> [EXERCISE DETAILS]:
In the entries below, find each line bearing the string "shadow" and copy it.

> [Stored data]:
----

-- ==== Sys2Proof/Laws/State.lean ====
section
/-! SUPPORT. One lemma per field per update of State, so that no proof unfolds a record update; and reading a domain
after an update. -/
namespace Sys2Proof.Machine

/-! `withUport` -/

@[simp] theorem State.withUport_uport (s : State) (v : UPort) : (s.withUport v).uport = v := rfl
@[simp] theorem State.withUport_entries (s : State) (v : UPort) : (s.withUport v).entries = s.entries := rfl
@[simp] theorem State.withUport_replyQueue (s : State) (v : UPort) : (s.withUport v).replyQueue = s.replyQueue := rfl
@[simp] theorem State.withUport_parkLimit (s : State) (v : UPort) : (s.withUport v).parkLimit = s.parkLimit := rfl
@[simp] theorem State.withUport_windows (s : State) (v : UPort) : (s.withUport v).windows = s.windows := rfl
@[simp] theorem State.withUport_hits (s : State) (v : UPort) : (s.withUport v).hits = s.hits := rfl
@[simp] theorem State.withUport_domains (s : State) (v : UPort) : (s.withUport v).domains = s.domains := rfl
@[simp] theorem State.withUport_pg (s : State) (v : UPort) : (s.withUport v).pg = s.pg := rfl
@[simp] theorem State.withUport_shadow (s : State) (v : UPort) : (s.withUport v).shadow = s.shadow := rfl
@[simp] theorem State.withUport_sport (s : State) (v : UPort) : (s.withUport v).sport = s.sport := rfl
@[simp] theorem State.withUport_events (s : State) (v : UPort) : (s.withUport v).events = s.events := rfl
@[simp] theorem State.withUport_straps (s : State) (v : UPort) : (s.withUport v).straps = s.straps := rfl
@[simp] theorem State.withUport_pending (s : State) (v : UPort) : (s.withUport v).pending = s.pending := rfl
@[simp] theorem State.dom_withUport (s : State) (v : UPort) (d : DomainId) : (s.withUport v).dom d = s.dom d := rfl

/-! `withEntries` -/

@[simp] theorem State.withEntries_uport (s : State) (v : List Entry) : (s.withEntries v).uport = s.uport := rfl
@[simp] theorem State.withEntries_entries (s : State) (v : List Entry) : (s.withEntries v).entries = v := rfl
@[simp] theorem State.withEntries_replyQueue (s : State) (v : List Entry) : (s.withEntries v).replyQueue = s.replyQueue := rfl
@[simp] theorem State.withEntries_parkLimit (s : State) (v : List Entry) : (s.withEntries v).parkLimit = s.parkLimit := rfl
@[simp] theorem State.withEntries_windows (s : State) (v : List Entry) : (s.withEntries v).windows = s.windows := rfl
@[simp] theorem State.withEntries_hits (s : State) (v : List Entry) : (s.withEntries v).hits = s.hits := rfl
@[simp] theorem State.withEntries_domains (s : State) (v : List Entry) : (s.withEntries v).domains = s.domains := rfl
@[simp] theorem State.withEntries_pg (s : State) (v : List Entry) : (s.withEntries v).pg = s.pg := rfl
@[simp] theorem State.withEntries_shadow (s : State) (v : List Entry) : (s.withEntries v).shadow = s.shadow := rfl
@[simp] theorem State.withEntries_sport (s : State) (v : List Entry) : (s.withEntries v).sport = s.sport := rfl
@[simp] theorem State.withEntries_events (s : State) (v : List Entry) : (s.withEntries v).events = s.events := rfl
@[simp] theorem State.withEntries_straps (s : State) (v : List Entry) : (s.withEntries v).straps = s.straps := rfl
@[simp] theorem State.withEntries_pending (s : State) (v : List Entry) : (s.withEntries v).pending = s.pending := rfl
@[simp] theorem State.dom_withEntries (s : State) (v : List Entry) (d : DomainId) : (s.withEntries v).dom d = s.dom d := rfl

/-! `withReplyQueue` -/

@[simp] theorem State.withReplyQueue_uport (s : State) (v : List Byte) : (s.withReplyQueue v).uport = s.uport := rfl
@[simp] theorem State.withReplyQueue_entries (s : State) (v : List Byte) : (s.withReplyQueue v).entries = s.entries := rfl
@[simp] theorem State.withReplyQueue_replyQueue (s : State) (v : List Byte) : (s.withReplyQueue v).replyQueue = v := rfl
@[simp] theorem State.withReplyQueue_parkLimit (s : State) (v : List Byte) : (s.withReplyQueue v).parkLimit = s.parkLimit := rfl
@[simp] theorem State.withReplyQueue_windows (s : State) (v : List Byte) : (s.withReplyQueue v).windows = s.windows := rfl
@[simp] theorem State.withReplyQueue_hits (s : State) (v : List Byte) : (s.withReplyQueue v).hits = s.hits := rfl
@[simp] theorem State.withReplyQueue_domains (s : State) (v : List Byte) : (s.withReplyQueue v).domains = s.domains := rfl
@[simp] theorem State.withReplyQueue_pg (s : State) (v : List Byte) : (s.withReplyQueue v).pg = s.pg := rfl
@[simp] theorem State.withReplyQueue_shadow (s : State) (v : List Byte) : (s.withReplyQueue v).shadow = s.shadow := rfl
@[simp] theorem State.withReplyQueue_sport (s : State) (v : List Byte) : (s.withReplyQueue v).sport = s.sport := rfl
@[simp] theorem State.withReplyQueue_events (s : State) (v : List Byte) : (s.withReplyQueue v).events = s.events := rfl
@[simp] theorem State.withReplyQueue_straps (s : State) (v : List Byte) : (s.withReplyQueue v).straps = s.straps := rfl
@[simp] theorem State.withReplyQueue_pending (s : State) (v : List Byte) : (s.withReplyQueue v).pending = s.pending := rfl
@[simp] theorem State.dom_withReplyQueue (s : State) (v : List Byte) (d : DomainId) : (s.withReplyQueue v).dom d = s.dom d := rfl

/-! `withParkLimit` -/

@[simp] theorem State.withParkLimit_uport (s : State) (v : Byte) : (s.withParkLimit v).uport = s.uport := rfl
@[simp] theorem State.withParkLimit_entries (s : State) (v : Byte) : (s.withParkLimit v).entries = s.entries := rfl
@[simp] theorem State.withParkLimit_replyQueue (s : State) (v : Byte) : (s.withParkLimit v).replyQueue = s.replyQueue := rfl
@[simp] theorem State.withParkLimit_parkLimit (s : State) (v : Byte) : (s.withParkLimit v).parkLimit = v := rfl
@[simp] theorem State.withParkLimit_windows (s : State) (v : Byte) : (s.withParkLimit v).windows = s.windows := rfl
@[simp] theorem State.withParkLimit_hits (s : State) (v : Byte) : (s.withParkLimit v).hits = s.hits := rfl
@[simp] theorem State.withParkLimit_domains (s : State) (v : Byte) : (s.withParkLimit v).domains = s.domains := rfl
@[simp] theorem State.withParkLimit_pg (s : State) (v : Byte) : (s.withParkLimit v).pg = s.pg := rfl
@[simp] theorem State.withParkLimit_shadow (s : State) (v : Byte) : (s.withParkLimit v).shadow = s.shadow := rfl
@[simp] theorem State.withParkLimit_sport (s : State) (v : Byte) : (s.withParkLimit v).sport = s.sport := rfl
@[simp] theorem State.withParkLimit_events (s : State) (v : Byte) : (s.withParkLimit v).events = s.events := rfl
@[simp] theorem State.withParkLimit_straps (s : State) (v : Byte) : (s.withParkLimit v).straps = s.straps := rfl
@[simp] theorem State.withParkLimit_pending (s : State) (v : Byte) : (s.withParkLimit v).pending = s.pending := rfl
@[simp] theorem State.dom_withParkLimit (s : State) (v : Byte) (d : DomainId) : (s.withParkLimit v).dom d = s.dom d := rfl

----

> [ANSWER BELOW]:
@[simp] theorem State.withUport_shadow (s : State) (v : UPort) : (s.withUport v).shadow = s.shadow := rfl
@[simp] theorem State.withEntries_shadow (s : State) (v : List Entry) : (s.withEntries v).shadow = s.shadow := rfl
@[simp] theorem State.withReplyQueue_shadow (s : State) (v : List Byte) : (s.withReplyQueue v).shadow = s.shadow := rfl
@[simp] theorem State.withParkLimit_shadow (s : State) (v : Byte) : (s.withParkLimit v).shadow = s.shadow := rfl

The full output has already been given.